Competing Against Luck
by Clayton M. Christensen, Taddy Hall, Karen Dillon, David S. Duncan
Why You'll Love This
Christensen's central argument is quietly devastating: most companies don't actually know why customers buy their products — and that ignorance is why innovation keeps failing.
- Great if you want: a rigorous framework for understanding customer motivation, not guesswork
- The experience: methodical and cerebral — best read with a notepad nearby
- The writing: case-study-driven, with Christensen building arguments through layered real-world examples
- Skip if: you want tactical how-to steps rather than conceptual reframing
About This Book
Why do some products fly off shelves while seemingly identical ones collect dust? Clayton Christensen and his co-authors argue that most companies are asking the wrong question entirely. Instead of obsessing over customer demographics or market segments, the book introduces the "Jobs to Be Done" theory—the idea that customers don't simply buy products; they hire them to accomplish something specific in their lives. This reframe has radical implications. It means that innovation doesn't have to be a coin flip, that the signals companies need are already hiding in plain sight, and that understanding the real "job" a customer needs done is the difference between building something people genuinely want and burning resources on educated guesses.

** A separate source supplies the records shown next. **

-- ==== Sys2Proof/Tests/Slice0.lean ====
section
/-! SUPPORT. Tests of the model on single words and single steps, and states that meet the hypotheses of the statements. The expected
results are the spec's own examples or worked out by hand from its tables. -/
namespace Sys2Proof.Tests

set_option Elab.async false
open Sys2Proof.Machine Sys2Proof.Forms

/-! ### Helpers -/

/-- The team of one row on which a form is tried. -/
def team0 : TeamKey := { disp := 0, block := 0, team := 0 }

/-- Its low split. -/
def low0 : SplitRef := { team := team0, high := false }

/-- The state in which a word issues under a MODE, with one value in the first literal slot. -/
def placed (mode lit w : Word) : State :=
  let s := withWord State.reset w
  { s with teams := s.teams.map (fun t => { t with low := t.low.map (fun sp =>
      { sp with mode := mode, clause := sp.clause.map (fun c => { c with lits := lit :: List.replicate 7 0 }) }) }) }

/-- The same, with registers of the team. -/
def withRegs (s : State) (f : Team → Team) : State := { s with teams := s.teams.map f }

/-- The issue of a form placed so. -/
def issueOf (mode lit : Word) (i : Instr) : Option Iss :=
  match encode i, fieldsOf i with
  | some w, some f => (issuing (placed mode lit w)).map (fun q => issOf (placed mode lit w) q.1 q.2.1 q.2.2.1 q.2.2.2 f)
  | _, _ => none

/-- Does it issue with active lanes, none of the decode checks failing? -/
def canIssue (mode lit : Word) (i : Instr) : Bool :=
  match issueOf mode lit i with
  | some x => (decodeFault x (readU x)).isNone && decide (x.active ≠ 0)
  | none => false

def issuesAll (mode lit : Word) (l : List Instr) : Bool := l.all (canIssue mode lit)

/-- What the check says of the hypothesis of the statements about forms. -/
theorem issues_of_canIssue (mode lit : Word) (i : Instr) (h : canIssue mode lit i = true) :
    ∃ s x, Issues i s x ∧ x.active ≠ 0 := by
  unfold canIssue at h
  split at h
  next x hx =>
    simp only [Bool.and_eq_true, Option.isNone_iff_eq_none, decide_eq_true_eq] at h
    unfold issueOf at hx
    split at hx
    next w f hw hf =>
      obtain ⟨q, hq, rfl⟩ := Option.map_eq_some_iff.mp hx
      exact ⟨placed mode lit w, _, ⟨q.1, q.2.1, q.2.2.1, q.2.2.2, f, hq, hf, rfl, h.1⟩, h.2⟩
    next => cases hx
  next => cases h

/-! ### Every form issues somewhere, for the statements about forms -/

theorem witness_IntegerArithmeticResults :
    issuesAll 0x0 0x0 [.iadd 4 4 4, .isub 4 4 4, .imul 4 4 4, .imulh 4 4 4, .imad 4 4 4, .imin 4 4 4, .imax 4 4 4, .iabs 4 4,
      .ineg 4 4] = true := by decide +kernel

theorem witness_LogicShiftAndCountResults :
    issuesAll 0x100 0x0 [.and 4 4 4, .or 4 4 4, .xor 4 4 4, .andn 4 4 4, .not 4 4, .shl 4 4 4, .shr 4 4 4, .sar 4 4 4, .rol 4 4 4, .popc 4 4,
      .clz 4 4, .ctz 4 4, .brev 4 4] = true := by decide +kernel

theorem witness_BitFieldResults :
    issuesAll 0x0 0x0 [.bfx 4 4 4, .bfi 4 4 4] = true := by decide +kernel

theorem witness_CompareSelectAndMoveResults :
    issuesAll 0x100 0x0 [.sel 4 4 4, .mov 4 4] = true ∧
    issuesAll 0x0 0x0 [.icmpeq 4 4 4, .icmpne 4 4 4, .icmplt 4 4 4, .icmple 4 4 4, .icmpgt 4 4 4, .icmpge 4 4 4] = true := by decide +kernel

theorem witness_AddressAndDescriptorForms :
    issuesAll 0x100 0x0 [.iadd64 4 4 4, .isub64 4 4 4, .adda 4 4 4, .tagset 4 4 4, .tagget 4 4, .bdmake 0x84 0x84 0x84, .bdnarrow 0x84 0x84 0x84,
      .bdquery 4 0x84 0x84] = true := by decide +kernel

theorem witness_FloatArithmeticResults :
    issuesAll 0x100 0x0 [.fadd 4 4 4, .fsub 4 4 4, .fmul 4 4 4, .fma 4 4 4, .fms 4 4 4, .fnma 4 4 4, .fldexp 4 4 4] = true := by decide +kernel

theorem witness_FloatSignOrderAndCompareResults :
    issuesAll 0x100 0x0 [.fmin 4 4 4, .fmax 4 4 4, .fminm 4 4 4, .fmaxm 4 4 4, .fabs 4 4, .fneg 4 4, .fcopysign 4 4 4, .fcmpeq 4 4 4,
      .fcmpne 4 4 4, .fcmplt 4 4 4, .fcmple 4 4 4, .fcmpun 4 4 4, .fclass 4 4, .fgetexp 4 4] = true := by decide +kernel

theorem witness_RoundingAndDotProductResults :
    issuesAll 0x100 0x0 [.ffloor 4 4, .fceil 4 4, .ftrunc 4 4, .frint 4 4] = true ∧
    issuesAll 0x110 0x0 [.fdot2 4 4 4] = true ∧
    issuesAll 0x130 0x0 [.fdot4 4 4 4] = true := by decide +kernel
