-- ==== Sys2Proof/Machine/Flags.lean ====
section
/-! DEFINITION. Sys2Proof/Machine/Flags.lean: the Fault Monitor (chapter 9): the conditions and their groups, latching, ALERT, fault
notices and fault pages, and clearing. -/

namespace Sys2Proof.Machine

open Sys2Proof

/-! ### The table of R186 -/

/-- The place of a condition in the table of R186. -/
def Cond.index : Cond → Fin 23
  | .probeLost => 0 | .probeRange => 1 | .overheat => 2 | .cutoutTestFail => 3 | .configCheck => 4
  | .noHeadroom => 5 | .safetyShort => 6
  | .stockDrift => 7 | .encoder => 8 | .shorted => 9
  | .unlabelled => 10 | .overfill => 11 | .spuriousExit => 12 | .jam => 13 | .rinseLow => 14 | .conveyorFast => 15
  | .stall => 16
  | .radioDown => 17 | .urgentNotQueued => 18 | .unansweredUrgent => 19
  | .slow => 20 | .lost => 21 | .frameError => 22

/-- The 23 conditions in the order of R186. -/
def Cond.all : List Cond :=
  [.probeLost, .probeRange, .overheat, .cutoutTestFail, .configCheck, .noHeadroom, .safetyShort,
   .stockDrift, .encoder, .shorted, .unlabelled, .overfill, .spuriousExit, .jam, .rinseLow, .conveyorFast, .stall,
   .radioDown, .urgentNotQueued, .unansweredUrgent, .slow, .lost, .frameError]

/-- The group of a condition (R186). -/
def Cond.group : Cond → Group
  | .probeLost | .probeRange | .overheat | .cutoutTestFail | .configCheck => 0
  | .noHeadroom | .safetyShort => 1
  | .stockDrift | .encoder | .shorted => 2
  | .unlabelled | .overfill | .spuriousExit | .jam | .rinseLow | .conveyorFast | .stall => 3
  | .radioDown | .urgentNotQueued | .unansweredUrgent => 4
  | .slow | .lost | .frameError => 5

/-- The number of a condition within its group (R186). -/
def Cond.number : Cond → Nat
  | .probeLost => 0 | .probeRange => 1 | .overheat => 2 | .cutoutTestFail => 3 | .configCheck => 4
  | .noHeadroom => 0 | .safetyShort => 1
  | .stockDrift => 0 | .encoder => 1 | .shorted => 2
  | .unlabelled => 0 | .overfill => 1 | .spuriousExit => 2 | .jam => 3 | .rinseLow => 4 | .conveyorFast => 5
  | .stall => 6
  | .radioDown => 0 | .urgentNotQueued => 1 | .unansweredUrgent => 2
  | .slow => 0 | .lost => 1 | .frameError => 2

/-- Whether a condition is condition-type; the others are event-type (R186). -/
def Cond.lasting : Cond → Bool
  | .probeLost | .probeRange | .overheat | .noHeadroom | .encoder | .conveyorFast | .stall | .radioDown | .slow
  | .lost => true
  | .cutoutTestFail | .configCheck | .safetyShort | .stockDrift | .shorted | .unlabelled | .overfill | .spuriousExit
  | .jam | .rinseLow | .urgentNotQueued | .unansweredUrgent | .frameError => false

/-- The conditions of a group, in number order. -/
def Cond.ofGroup (g : Group) : List Cond := Cond.all.filter (fun c => decide (c.group = g))

/-! ### Latching (R189 to R194) -/

/-- A group is latched while one of its conditions is (R187). -/
def Fm.groupLatched (f : Fm) (g : Group) : Bool := (Cond.ofGroup g).any (fun c => (f.conds[c.index]).latched)

/-- ALERT as R194 judges it: an unmasked group holds a latched condition. -/
def Fm.judged (f : Fm) : Bool := (List.finRange 6).any (fun g => !(f.groups[g]).masked && f.groupLatched g)

/-- ALERT is judged anew (R194). -/
def Fm.judgeAlert (f : Fm) : Fm := { f with alert := f.judged }

/-- A condition record is written. -/
def Fm.setCond (f : Fm) (c : Cond) (r : CondRec) : Fm := { f with conds := f.conds.set c.index r }

/-- The fault notice of a latching (R192). -/
def Fm.faultNotice (c : Cond) (source now : Nat) : Notice where
  source := .fault
  index := c.group.val
  code := .fault
  p1 := c.number
  p2 := source
  p3 := if c.lasting then 1 else 0
  time := now

/-- The fault notice is posted to each subscribed station (R191, R192). -/
def State.tellSubscribers (c : Cond) (source : Nat) (s : State) : State :=
  (List.finRange 4).foldl (fun (t : State) (x : Station) =>
    if (s.fm.subs[x])[c.group] then t.postNotice x (Fm.faultNotice c source s.clock) else t) s

/-- The fault page of a latching (R193). -/
def Fm.faultPage (f : Fm) (c : Cond) (source : Nat) : Submission where
  priority := .urgent
  addressee := ⟨.role (f.groups[c.group]).pageRole, none⟩
  escalation := none
  message := 4096 + 16 * c.group.val + c.number
  parameter := source % 65536
  ackPolicy := .any

/-- A report latches a condition that is clear and counts at one that is latched (R189, R190). The answer is true for
a clear-to-latched transition of a group whose PAGING is ENABLED, which owes a fault page (R191). -/
def State.latch (c : Cond) (source : Nat) (s : State) : State × Bool :=
  let r := s.fm.conds[c.index]
  if r.latched then
    (s.setFm (s.fm.setCond c { r with occurrences := min 255 (r.occurrences + 1) }), false)
  else
    let f := s.fm.setCond c { r with latched := true, firstSource := some source, firstAt := s.clock, occurrences := 1 }
    ((s.setFm f.judgeAlert).tellSubscribers c source,
      !s.fm.groupLatched c.group && (s.fm.groups[c.group]).paging)

/-- An event-type report, or the latching part of a condition-type one, with the fault page it may owe and the URGENT
NOT QUEUED that a lost fault page raises (R174, R191, R193). R193 bounds the turns: a lost page raises URGENT NOT
QUEUED, whose own lost page finds the PAGE group latched. -/
def Ev.raiseIn : Nat → Cond → Nat → Ev → Ev
  | depth, c, source, e =>
    let l := e.s.latch c source
    let e1 : Ev := { e with s := l.1 }
    if l.2 then
      match depth with
      | 0 => e1
      | d + 1 =>
        let p := e1.submitFault (e1.s.fm.faultPage c source)
        if p.2 then p.1 else p.1.raiseIn d .urgentNotQueued c.group.val
    else e1

/-- A fault report of an event-type condition (R190). -/
def Ev.raise (c : Cond) (source : Nat) (e : Ev) : Ev := e.raiseIn 2 c source

/-- A report that a condition holds for a source (R189). -/
def Ev.condHolds (c : Cond) (source : Nat) (e : Ev) : Ev :=
  let r := e.s.fm.conds[c.index]
  if r.active.contains source then e
  else
    (e.on (fun s => s.setFm (s.fm.setCond c { r with active := insertBy (fun a b => decide (a < b)) source r.active }))).raise
      c source

/-- A report that a condition ends for a source (R189). -/
def Ev.condEnds (c : Cond) (source : Nat) (e : Ev) : Ev :=
  e.on (fun s =>
    let r := s.fm.conds[c.index]
    s.setFm (s.fm.setCond c { r with active := r.active.filter (fun a => decide (a ≠ source)) }))

/-! ### Clearing (R196) -/

/-- A condition record after a clear at clock `now`: re-latched where it is condition-type with a source for which it
holds. -/
def CondRec.cleared (r : CondRec) (now : Nat) : CondRec :=
  match r.active with
  | [] => { r with latched := false, firstSource := none, firstAt := 0, occurrences := 0 }
  | lowest :: _ => { r with latched := true, firstSource := some lowest, firstAt := now, occurrences := 1 }

/-- The conditions of a set of groups are cleared and ALERT is judged (R196). -/
def Fm.clearGroups (f : Fm) (groups : Vector Bool 6) (now : Nat) : Fm :=
  (Cond.all.foldl (fun g c => if groups[c.group] then g.setCond c (g.conds[c.index].cleared now) else g) f).judgeAlert

/-- The conditions of a group that are latched. -/
def Fm.latchedIn (f : Fm) (g : Group) : List Cond := (Cond.ofGroup g).filter (fun c => (f.conds[c.index]).latched)

end Sys2Proof.Machine
end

What makes this book worth sitting with is how methodically it dismantles comfortable assumptions before replacing them with something more useful. The writing is clear and direct without oversimplifying, and the authors ground every concept in detailed, well-chosen case studies—from milkshakes to Netflix to healthcare—that make the theory feel immediately applicable rather than abstract. The collaborative authorship actually strengthens the book; it reads with the rigor of research and the accessibility of good journalism, striking a balance that management books rarely achieve.